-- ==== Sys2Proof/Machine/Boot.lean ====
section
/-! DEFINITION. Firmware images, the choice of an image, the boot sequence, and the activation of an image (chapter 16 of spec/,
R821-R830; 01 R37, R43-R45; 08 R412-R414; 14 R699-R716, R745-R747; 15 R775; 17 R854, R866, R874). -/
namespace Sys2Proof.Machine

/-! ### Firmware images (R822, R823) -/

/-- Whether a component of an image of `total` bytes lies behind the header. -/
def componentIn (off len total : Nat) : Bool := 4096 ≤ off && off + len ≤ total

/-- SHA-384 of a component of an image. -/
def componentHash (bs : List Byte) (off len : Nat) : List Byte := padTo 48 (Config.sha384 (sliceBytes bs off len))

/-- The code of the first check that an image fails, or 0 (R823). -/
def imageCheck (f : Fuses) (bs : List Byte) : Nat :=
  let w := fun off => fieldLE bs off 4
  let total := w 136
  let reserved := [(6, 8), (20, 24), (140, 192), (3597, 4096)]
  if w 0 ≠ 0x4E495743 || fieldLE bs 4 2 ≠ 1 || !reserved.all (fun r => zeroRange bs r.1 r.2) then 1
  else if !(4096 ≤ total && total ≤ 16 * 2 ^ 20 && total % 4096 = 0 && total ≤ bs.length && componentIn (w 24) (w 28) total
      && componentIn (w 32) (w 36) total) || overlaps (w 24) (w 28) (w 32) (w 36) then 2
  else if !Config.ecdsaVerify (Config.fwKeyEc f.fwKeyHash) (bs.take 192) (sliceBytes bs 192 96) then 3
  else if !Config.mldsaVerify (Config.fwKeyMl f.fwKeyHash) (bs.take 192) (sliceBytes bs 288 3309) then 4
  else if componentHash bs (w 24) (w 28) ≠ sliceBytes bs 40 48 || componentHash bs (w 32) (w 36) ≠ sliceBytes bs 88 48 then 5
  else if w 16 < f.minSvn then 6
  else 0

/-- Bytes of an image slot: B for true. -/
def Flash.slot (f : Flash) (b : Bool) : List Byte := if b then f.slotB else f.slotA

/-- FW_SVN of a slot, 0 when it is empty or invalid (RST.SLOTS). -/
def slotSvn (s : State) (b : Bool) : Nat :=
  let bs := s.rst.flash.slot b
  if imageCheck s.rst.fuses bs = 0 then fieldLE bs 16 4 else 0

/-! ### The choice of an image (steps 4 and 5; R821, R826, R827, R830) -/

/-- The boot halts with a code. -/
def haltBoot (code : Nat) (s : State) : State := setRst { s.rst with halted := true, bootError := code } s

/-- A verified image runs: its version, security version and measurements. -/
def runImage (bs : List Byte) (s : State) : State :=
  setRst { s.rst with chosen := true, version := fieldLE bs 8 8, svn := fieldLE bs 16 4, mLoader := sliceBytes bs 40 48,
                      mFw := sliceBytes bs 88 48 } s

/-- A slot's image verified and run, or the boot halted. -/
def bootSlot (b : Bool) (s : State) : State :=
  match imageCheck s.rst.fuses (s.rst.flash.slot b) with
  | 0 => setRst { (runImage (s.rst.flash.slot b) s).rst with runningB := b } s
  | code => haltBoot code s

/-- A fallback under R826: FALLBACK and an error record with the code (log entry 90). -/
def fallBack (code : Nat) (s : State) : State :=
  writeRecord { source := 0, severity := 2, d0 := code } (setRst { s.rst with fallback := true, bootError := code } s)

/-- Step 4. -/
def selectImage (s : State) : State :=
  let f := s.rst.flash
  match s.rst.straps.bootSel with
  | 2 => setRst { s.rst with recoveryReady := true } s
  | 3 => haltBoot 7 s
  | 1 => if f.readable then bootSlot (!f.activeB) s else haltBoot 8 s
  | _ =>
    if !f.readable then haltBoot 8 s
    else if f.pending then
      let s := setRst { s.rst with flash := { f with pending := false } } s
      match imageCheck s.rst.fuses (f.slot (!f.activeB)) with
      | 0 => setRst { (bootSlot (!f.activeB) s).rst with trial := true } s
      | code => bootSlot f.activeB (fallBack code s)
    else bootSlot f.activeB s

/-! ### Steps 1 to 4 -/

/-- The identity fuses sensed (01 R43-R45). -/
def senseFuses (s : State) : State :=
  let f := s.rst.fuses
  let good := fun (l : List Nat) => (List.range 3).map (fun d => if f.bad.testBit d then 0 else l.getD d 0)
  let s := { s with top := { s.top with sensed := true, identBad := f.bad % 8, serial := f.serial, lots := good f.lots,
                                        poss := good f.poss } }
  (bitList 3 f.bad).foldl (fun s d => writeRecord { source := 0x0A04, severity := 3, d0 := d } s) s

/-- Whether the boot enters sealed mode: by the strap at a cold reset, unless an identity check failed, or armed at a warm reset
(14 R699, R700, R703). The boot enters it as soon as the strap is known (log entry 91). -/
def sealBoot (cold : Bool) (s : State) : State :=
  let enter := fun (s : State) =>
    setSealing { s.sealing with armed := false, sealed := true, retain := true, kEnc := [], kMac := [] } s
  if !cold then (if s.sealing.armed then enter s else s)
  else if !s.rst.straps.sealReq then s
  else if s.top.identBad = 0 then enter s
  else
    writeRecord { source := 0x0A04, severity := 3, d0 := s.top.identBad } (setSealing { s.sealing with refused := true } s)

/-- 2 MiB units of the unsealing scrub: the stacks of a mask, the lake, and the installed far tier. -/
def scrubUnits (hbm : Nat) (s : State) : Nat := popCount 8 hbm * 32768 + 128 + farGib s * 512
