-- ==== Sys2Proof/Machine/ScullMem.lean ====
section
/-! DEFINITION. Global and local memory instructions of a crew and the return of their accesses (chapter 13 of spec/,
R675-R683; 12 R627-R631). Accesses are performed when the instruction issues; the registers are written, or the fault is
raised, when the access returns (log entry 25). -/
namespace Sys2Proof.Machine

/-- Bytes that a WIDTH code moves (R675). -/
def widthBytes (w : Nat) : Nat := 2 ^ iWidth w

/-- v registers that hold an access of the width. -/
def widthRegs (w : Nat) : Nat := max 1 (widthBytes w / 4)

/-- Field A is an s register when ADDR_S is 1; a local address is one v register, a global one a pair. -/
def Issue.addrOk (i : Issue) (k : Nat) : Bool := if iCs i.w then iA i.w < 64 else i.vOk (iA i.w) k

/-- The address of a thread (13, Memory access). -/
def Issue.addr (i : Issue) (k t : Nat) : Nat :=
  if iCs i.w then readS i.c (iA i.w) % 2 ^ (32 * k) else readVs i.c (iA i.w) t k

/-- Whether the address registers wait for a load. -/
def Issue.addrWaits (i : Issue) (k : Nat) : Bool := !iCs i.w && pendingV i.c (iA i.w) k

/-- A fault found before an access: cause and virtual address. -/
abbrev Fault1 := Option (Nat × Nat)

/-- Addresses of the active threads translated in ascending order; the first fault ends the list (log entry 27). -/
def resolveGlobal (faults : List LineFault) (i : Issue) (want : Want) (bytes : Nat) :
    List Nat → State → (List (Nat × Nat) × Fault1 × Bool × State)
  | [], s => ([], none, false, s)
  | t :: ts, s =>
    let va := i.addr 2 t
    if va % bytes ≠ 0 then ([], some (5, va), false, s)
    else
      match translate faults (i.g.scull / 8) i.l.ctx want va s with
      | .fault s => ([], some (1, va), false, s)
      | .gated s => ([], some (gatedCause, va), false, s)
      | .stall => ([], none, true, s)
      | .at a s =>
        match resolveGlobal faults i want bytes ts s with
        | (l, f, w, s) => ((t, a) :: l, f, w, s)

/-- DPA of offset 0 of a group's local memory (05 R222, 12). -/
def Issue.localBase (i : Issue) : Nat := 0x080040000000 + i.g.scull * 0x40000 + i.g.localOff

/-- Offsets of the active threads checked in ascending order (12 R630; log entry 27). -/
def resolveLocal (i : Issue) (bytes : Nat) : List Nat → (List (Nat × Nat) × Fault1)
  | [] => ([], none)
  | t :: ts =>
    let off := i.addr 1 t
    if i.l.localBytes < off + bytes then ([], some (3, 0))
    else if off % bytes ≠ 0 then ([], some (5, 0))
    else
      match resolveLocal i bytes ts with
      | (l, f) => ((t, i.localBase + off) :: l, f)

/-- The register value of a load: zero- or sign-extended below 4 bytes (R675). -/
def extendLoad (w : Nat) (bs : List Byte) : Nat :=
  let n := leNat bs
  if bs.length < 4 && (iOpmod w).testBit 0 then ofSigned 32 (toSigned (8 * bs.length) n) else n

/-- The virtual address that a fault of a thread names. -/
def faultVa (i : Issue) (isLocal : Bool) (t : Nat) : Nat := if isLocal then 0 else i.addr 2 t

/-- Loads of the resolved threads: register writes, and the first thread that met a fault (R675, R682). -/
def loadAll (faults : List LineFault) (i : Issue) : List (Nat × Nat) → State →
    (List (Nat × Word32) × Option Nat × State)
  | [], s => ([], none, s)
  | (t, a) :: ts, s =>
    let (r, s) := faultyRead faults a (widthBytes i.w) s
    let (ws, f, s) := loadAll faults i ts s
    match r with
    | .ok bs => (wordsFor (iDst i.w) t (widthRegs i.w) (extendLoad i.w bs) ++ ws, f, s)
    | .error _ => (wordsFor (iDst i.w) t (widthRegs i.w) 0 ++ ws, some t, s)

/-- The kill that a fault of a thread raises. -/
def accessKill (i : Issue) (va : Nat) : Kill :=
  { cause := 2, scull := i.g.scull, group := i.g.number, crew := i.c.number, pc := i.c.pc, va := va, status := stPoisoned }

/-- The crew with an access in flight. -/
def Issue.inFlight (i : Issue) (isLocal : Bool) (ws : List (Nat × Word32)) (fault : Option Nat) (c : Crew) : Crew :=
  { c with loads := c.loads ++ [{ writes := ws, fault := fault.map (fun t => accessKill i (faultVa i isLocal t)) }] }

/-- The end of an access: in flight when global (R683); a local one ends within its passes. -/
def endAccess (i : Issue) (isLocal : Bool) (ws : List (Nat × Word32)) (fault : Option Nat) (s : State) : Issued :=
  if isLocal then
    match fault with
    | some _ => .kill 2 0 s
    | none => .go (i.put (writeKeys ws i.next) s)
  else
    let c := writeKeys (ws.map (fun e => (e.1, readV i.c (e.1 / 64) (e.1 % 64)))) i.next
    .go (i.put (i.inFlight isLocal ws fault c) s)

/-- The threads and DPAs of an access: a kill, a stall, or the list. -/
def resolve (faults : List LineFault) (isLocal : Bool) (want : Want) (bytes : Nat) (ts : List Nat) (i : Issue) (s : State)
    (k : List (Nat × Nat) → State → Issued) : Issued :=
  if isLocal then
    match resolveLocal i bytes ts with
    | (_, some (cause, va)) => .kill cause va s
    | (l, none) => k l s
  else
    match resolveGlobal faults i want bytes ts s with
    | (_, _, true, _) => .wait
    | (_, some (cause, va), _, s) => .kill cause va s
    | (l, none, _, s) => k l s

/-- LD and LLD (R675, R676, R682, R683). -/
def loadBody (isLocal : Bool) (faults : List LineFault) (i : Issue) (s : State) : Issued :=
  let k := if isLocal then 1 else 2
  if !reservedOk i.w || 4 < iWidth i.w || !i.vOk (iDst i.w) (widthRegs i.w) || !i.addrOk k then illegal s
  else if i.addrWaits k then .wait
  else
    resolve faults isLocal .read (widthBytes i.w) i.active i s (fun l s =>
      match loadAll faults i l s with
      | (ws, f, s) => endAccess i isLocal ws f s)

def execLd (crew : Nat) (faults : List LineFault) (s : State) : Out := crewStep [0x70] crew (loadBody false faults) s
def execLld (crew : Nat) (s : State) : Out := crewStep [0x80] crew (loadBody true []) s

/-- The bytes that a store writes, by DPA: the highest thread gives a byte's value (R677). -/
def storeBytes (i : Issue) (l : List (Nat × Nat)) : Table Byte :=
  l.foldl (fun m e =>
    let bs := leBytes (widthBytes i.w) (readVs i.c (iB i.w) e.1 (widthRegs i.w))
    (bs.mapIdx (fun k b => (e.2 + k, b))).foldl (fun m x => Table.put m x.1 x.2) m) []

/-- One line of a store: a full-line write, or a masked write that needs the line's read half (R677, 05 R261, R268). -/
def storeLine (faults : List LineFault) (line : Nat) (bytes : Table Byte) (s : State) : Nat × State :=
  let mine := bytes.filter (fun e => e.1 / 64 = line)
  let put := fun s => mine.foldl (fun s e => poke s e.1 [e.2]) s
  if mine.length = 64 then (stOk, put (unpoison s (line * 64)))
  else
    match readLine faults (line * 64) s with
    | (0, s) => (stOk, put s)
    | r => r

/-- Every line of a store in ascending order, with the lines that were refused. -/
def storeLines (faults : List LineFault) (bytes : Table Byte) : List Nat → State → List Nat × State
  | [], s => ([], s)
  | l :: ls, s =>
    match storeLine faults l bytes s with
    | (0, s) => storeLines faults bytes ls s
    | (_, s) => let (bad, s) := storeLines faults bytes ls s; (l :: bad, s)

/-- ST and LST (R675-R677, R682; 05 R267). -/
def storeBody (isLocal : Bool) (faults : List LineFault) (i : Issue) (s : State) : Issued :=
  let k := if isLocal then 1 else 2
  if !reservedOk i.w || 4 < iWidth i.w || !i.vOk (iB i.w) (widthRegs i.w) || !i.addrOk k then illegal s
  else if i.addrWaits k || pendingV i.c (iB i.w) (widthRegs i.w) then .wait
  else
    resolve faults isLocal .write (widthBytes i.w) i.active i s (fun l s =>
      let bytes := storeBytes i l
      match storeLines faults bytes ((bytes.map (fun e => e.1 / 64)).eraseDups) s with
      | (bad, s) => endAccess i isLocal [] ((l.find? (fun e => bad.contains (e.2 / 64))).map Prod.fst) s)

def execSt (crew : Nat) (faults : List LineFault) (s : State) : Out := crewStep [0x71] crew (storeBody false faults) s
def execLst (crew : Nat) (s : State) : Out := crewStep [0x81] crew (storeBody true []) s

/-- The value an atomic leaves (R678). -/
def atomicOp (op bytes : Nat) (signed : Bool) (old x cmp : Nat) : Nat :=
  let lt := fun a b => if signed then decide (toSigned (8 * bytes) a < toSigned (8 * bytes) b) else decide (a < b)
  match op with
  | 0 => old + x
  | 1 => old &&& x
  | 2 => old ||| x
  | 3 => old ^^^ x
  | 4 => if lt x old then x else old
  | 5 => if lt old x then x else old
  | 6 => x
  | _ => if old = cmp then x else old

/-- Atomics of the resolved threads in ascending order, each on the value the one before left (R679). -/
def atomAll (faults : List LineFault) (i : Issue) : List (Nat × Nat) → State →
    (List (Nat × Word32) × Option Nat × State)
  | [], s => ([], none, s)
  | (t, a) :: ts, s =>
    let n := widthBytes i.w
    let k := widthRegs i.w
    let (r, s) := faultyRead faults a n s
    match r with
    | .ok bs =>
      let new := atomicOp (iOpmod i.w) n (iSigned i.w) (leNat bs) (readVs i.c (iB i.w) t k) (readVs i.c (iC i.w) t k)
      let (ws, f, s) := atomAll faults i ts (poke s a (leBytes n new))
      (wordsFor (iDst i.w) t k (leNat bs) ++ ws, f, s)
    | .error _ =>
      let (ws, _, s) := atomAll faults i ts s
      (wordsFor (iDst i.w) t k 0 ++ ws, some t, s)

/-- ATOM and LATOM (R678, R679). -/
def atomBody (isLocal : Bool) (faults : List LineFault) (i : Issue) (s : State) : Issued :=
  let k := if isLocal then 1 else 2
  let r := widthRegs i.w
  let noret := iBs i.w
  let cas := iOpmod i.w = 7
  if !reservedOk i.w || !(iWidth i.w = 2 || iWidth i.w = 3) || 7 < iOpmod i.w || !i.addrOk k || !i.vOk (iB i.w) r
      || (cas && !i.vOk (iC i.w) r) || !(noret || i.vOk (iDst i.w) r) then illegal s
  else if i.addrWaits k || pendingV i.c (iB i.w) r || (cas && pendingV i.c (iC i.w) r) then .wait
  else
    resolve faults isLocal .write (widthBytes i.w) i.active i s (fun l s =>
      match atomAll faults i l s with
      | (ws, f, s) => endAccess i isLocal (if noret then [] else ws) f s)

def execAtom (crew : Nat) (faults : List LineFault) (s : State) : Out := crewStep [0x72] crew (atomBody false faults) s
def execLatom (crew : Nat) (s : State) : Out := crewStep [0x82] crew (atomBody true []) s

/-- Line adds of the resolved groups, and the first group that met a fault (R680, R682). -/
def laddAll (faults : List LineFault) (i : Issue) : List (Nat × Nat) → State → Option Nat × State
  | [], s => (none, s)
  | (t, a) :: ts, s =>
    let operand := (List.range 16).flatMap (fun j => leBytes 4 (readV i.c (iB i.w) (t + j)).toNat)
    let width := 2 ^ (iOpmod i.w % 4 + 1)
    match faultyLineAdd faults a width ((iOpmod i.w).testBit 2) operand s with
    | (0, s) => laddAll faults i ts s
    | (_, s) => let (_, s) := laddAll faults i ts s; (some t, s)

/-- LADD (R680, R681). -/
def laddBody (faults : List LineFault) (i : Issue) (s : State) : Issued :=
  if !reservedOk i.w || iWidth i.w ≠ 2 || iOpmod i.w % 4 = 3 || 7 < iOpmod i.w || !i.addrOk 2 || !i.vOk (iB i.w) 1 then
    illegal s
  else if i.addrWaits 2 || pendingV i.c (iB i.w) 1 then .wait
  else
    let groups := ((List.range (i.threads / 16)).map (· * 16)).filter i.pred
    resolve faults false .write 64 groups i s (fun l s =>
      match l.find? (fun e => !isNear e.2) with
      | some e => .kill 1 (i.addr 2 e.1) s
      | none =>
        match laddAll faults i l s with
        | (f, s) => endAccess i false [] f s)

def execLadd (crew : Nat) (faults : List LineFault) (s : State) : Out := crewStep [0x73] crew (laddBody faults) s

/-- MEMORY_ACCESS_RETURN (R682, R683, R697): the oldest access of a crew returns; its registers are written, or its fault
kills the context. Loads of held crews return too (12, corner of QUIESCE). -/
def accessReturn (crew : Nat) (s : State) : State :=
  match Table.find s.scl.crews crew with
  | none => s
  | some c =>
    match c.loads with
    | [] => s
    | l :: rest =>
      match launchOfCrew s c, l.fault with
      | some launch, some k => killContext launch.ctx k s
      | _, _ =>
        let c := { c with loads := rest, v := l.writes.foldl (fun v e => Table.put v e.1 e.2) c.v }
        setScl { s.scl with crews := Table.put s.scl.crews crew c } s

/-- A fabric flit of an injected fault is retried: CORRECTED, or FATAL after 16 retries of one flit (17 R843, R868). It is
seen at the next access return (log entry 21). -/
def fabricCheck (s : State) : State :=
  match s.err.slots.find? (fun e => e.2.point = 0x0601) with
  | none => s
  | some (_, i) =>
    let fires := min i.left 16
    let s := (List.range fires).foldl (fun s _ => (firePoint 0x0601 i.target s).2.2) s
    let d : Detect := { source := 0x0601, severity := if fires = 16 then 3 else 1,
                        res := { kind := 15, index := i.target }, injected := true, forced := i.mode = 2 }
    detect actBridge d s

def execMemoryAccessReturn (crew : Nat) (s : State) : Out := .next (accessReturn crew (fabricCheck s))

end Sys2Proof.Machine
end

WHAT YOU SHOULD DO:
Retype exactly the span of lines from the one with "match readLine faults (line * 64) s with" through the one with "05 R267). -/"; include both ends and omit the rest of the material.

RESPONSE BELOW:
    match readLine faults (line * 64) s with
    | (0, s) => (stOk, put s)
    | r => r

/-- Every line of a store in ascending order, with the lines that were refused. -/
def storeLines (faults : List LineFault) (bytes : Table Byte) : List Nat → State → List Nat × State
  | [], s => ([], s)
  | l :: ls, s =>
    match storeLine faults l bytes s with
    | (0, s) => storeLines faults bytes ls s
    | (_, s) => let (bad, s) := storeLines faults bytes ls s; (l :: bad, s)

/-- ST and LST (R675-R677, R682; 05 R267). -/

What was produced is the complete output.